WHAT TO WORK ON
Without skipping or changing anything, print all the entries.

DATA EXTRACT below:

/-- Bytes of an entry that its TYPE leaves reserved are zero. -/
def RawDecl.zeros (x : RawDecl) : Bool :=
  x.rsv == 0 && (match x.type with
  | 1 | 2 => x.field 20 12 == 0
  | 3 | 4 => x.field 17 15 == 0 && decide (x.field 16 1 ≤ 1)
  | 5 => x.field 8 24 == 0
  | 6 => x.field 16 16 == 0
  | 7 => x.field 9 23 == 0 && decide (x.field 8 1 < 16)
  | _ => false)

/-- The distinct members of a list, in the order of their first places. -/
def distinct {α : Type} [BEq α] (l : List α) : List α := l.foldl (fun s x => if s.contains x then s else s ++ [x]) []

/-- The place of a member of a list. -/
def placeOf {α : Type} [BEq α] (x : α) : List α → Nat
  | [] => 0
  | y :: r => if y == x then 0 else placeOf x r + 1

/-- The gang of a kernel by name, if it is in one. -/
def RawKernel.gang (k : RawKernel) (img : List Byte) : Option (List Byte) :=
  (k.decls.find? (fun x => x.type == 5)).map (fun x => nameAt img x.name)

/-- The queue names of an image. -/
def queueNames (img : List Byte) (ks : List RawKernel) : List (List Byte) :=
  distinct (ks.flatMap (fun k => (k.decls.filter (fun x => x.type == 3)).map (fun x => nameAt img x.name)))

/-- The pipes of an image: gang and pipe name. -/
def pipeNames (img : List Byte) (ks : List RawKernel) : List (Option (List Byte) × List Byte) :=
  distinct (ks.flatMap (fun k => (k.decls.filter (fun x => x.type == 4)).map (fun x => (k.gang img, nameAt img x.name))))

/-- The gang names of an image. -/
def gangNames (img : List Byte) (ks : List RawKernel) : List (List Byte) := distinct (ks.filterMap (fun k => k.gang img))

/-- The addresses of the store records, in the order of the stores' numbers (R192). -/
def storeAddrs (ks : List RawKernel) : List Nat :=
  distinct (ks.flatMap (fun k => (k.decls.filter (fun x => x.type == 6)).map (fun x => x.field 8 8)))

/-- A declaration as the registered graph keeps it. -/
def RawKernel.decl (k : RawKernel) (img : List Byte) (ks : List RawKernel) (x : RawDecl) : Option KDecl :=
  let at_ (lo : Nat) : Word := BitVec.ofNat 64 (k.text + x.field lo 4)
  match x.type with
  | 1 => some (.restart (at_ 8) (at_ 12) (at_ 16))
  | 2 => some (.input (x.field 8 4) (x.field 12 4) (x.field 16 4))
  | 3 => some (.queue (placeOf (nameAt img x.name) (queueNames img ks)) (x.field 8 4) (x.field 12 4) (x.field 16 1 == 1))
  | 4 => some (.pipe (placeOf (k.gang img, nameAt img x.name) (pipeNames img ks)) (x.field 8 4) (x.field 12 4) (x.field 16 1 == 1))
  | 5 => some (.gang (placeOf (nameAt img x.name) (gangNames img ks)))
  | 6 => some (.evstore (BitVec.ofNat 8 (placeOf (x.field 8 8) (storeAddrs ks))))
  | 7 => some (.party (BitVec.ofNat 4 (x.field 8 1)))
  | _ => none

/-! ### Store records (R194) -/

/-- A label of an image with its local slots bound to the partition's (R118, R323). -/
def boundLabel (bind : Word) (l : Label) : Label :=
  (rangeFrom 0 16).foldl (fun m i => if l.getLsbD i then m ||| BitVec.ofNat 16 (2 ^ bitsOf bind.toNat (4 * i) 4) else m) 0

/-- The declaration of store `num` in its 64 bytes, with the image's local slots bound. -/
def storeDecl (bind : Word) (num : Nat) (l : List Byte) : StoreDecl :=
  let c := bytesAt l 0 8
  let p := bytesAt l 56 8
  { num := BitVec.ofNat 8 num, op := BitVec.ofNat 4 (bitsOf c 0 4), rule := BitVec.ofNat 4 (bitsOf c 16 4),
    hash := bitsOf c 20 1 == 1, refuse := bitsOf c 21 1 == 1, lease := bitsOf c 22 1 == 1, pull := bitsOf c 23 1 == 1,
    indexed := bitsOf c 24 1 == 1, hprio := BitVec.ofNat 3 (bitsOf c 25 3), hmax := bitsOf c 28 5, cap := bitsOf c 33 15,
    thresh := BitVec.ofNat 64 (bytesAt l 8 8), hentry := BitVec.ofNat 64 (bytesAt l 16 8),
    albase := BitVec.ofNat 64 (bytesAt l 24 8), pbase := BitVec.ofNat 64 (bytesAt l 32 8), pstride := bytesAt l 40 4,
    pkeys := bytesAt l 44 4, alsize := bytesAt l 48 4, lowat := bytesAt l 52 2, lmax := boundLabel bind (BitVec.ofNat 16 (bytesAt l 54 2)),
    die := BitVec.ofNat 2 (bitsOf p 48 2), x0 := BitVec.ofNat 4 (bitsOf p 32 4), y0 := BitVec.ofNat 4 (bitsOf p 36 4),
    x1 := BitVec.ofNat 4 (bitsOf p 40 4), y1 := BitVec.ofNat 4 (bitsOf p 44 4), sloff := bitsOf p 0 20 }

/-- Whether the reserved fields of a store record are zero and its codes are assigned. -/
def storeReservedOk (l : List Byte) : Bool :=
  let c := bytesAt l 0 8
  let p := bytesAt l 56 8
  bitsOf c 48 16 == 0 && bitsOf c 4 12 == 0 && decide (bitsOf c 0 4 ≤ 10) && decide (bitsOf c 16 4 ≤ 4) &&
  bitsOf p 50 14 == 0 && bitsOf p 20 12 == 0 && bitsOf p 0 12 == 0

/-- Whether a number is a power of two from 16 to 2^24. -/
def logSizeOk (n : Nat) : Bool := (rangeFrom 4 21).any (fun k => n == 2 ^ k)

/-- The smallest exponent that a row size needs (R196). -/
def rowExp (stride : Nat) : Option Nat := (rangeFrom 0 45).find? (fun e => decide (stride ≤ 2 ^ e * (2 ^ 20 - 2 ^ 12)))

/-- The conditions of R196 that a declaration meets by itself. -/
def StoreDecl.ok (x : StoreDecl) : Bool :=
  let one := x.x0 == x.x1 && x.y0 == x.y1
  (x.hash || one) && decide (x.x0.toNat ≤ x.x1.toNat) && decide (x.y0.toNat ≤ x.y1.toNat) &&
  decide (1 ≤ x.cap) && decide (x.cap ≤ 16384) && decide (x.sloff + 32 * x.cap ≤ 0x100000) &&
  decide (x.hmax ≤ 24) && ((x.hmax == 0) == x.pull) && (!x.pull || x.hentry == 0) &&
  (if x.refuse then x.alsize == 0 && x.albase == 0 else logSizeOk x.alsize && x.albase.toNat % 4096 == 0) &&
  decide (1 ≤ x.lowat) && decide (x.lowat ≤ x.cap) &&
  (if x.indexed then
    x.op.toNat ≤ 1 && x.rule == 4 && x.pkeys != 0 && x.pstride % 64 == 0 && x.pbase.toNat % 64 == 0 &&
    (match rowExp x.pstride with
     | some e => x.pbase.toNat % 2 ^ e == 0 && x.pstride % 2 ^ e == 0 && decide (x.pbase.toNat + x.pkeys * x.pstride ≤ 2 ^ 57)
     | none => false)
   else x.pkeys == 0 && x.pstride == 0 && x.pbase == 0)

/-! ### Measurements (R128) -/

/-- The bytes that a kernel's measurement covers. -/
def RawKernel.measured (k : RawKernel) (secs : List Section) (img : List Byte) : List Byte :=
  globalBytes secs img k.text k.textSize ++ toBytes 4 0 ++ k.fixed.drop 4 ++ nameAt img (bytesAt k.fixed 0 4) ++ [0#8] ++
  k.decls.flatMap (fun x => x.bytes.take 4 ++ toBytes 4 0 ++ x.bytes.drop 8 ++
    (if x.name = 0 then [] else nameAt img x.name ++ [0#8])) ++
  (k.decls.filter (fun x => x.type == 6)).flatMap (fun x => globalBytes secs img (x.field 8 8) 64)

End of DATA EXTRACT.

RESPONSE AREA
/-- Bytes of an entry that its TYPE leaves reserved are zero. -/
def RawDecl.zeros (x : RawDecl) : Bool :=
  x.rsv == 0 && (match x.type with
  | 1 | 2 => x.field 20 12 == 0
  | 3 | 4 => x.field 17 15 == 0 && decide (x.field 16 1 ≤ 1)
  | 5 => x.field 8 24 == 0
  | 6 => x.field 16 16 == 0
  | 7 => x.field 9 23 == 0 && decide (x.field 8 1 < 16)
  | _ => false)

/-- The distinct members of a list, in the order of their first places. -/
def distinct {α : Type} [BEq α] (l : List α) : List α := l.foldl (fun s x => if s.contains x then s else s ++ [x]) []

/-- The place of a member of a list. -/
def placeOf {α : Type} [BEq α] (x : α) : List α → Nat
  | [] => 0
  | y :: r => if y == x then 0 else placeOf x r + 1

/-- The gang of a kernel by name, if it is in one. -/
def RawKernel.gang (k : RawKernel) (img : List Byte) : Option (List Byte) :=
  (k.decls.find? (fun x => x.type == 5)).map (fun x => nameAt img x.name)

/-- The queue names of an image. -/
def queueNames (img : List Byte) (ks : List RawKernel) : List (List Byte) :=
  distinct (ks.flatMap (fun k => (k.decls.filter (fun x => x.type == 3)).map (fun x => nameAt img x.name)))

/-- The pipes of an image: gang and pipe name. -/
def pipeNames (img : List Byte) (ks : List RawKernel) : List (Option (List Byte) × List Byte) :=
  distinct (ks.flatMap (fun k => (k.decls.filter (fun x => x.type == 4)).map (fun x => (k.gang img, nameAt img x.name))))

/-- The gang names of an image. -/
def gangNames (img : List Byte) (ks : List RawKernel) : List (List Byte) := distinct (ks.filterMap (fun k => k.gang img))

/-- The addresses of the store records, in the order of the stores' numbers (R192). -/
def storeAddrs (ks : List RawKernel) : List Nat :=
  distinct (ks.flatMap (fun k => (k.decls.filter (fun x => x.type == 6)).map (fun x => x.field 8 8)))

/-- A declaration as the registered graph keeps it. -/
def RawKernel.decl (k : RawKernel) (img : List Byte) (ks : List RawKernel) (x : RawDecl) : Option KDecl :=
  let at_ (lo : Nat) : Word := BitVec.ofNat 64 (k.text + x.field lo 4)
  match x.type with
  | 1 => some (.restart (at_ 8) (at_ 12) (at_ 16))
  | 2 => some (.input (x.field 8 4) (x.field 12 4) (x.field 16 4))
  | 3 => some (.queue (placeOf (nameAt img x.name) (queueNames img ks)) (x.field 8 4) (x.field 12 4) (x.field 16 1 == 1))
  | 4 => some (.pipe (placeOf (k.gang img, nameAt img x.name) (pipeNames img ks)) (x.field 8 4) (x.field 12 4) (x.field 16 1 == 1))
  | 5 => some (.gang (placeOf (nameAt img x.name) (gangNames img ks)))
  | 6 => some (.evstore (BitVec.ofNat 8 (placeOf (x.field 8 8) (storeAddrs ks))))
  | 7 => some (.party (BitVec.ofNat 4 (x.field 8 1)))
  | _ => none

/-! ### Store records (R194) -/

/-- A label of an image with its local slots bound to the partition's (R118, R323). -/
def boundLabel (bind : Word) (l : Label) : Label :=
  (rangeFrom 0 16).foldl (fun m i => if l.getLsbD i then m ||| BitVec.ofNat 16 (2 ^ bitsOf bind.toNat (4 * i) 4) else m) 0

/-- The declaration of store `num` in its 64 bytes, with the image's local slots bound. -/
def storeDecl (bind : Word) (num : Nat) (l : List Byte) : StoreDecl :=
  let c := bytesAt l 0 8
  let p := bytesAt l 56 8
  { num := BitVec.ofNat 8 num, op := BitVec.ofNat 4 (bitsOf c 0 4), rule := BitVec.ofNat 4 (bitsOf c 16 4),
    hash := bitsOf c 20 1 == 1, refuse := bitsOf c 21 1 == 1, lease := bitsOf c 22 1 == 1, pull := bitsOf c 23 1 == 1,
    indexed := bitsOf c 24 1 == 1, hprio := BitVec.ofNat 3 (bitsOf c 25 3), hmax := bitsOf c 28 5, cap := bitsOf c 33 15,
    thresh := BitVec.ofNat 64 (bytesAt l 8 8), hentry := BitVec.ofNat 64 (bytesAt l 16 8),
    albase := BitVec.ofNat 64 (bytesAt l 24 8), pbase := BitVec.ofNat 64 (bytesAt l 32 8), pstride := bytesAt l 40 4,
    pkeys := bytesAt l 44 4, alsize := bytesAt l 48 4, lowat := bytesAt l 52 2, lmax := boundLabel bind (BitVec.ofNat 16 (bytesAt l 54 2)),
    die := BitVec.ofNat 2 (bitsOf p 48 2), x0 := BitVec.ofNat 4 (bitsOf p 32 4), y0 := BitVec.ofNat 4 (bitsOf p 36 4),
    x1 := BitVec.ofNat 4 (bitsOf p 40 4), y1 := BitVec.ofNat 4 (bitsOf p 44 4), sloff := bitsOf p 0 20 }

/-- Whether the reserved fields of a store record are zero and its codes are assigned. -/
def storeReservedOk (l : List Byte) : Bool :=
  let c := bytesAt l 0 8
  let p := bytesAt l 56 8
  bitsOf c 48 16 == 0 && bitsOf c 4 12 == 0 && decide (bitsOf c 0 4 ≤ 10) && decide (bitsOf c 16 4 ≤ 4) &&
  bitsOf p 50 14 == 0 && bitsOf p 20 12 == 0 && bitsOf p 0 12 == 0

/-- Whether a number is a power of two from 16 to 2^24. -/
def logSizeOk (n : Nat) : Bool := (rangeFrom 4 21).any (fun k => n == 2 ^ k)

/-- The smallest exponent that a row size needs (R196). -/
def rowExp (stride : Nat) : Option Nat := (rangeFrom 0 45).find? (fun e => decide (stride ≤ 2 ^ e * (2 ^ 20 - 2 ^ 12)))

/-- The conditions of R196 that a declaration meets by itself. -/
def StoreDecl.ok (x : StoreDecl) : Bool :=
  let one := x.x0 == x.x1 && x.y0 == x.y1
  (x.hash || one) && decide (x.x0.toNat ≤ x.x1.toNat) && decide (x.y0.toNat ≤ x.y1.toNat) &&
  decide (1 ≤ x.cap) && decide (x.cap ≤ 16384) && decide (x.sloff + 32 * x.cap ≤ 0x100000) &&
  decide (x.hmax ≤ 24) && ((x.hmax == 0) == x.pull) && (!x.pull || x.hentry == 0) &&
  (if x.refuse then x.alsize == 0 && x.albase == 0 else logSizeOk x.alsize && x.albase.toNat % 4096 == 0) &&
  decide (1 ≤ x.lowat) && decide (x.lowat ≤ x.cap) &&
  (if x.indexed then
    x.op.toNat ≤ 1 && x.rule == 4 && x.pkeys != 0 && x.pstride % 64 == 0 && x.pbase.toNat % 64 == 0 &&
    (match rowExp x.pstride with
     | some e => x.pbase.toNat % 2 ^ e == 0 && x.pstride % 2 ^ e == 0 && decide (x.pbase.toNat + x.pkeys * x.pstride ≤ 2 ^ 57)
     | none => false)
   else x.pkeys == 0 && x.pstride == 0 && x.pbase == 0)

/-! ### Measurements (R128) -/

/-- The bytes that a kernel's measurement covers. -/
def RawKernel.measured (k : RawKernel) (secs : List Section) (img : List Byte) : List Byte :=
  globalBytes secs img k.text k.textSize ++ toBytes 4 0 ++ k.fixed.drop 4 ++ nameAt img (bytesAt k.fixed 0 4) ++ [0#8] ++
  k.decls.flatMap (fun x => x.bytes.take 4 ++ toBytes 4 0 ++ x.bytes.drop 8 ++
    (if x.name = 0 then [] else nameAt img x.name ++ [0#8])) ++
  (k.decls.filter (fun x => x.type == 6)).flatMap (fun x => globalBytes secs img (x.field 8 8) 64)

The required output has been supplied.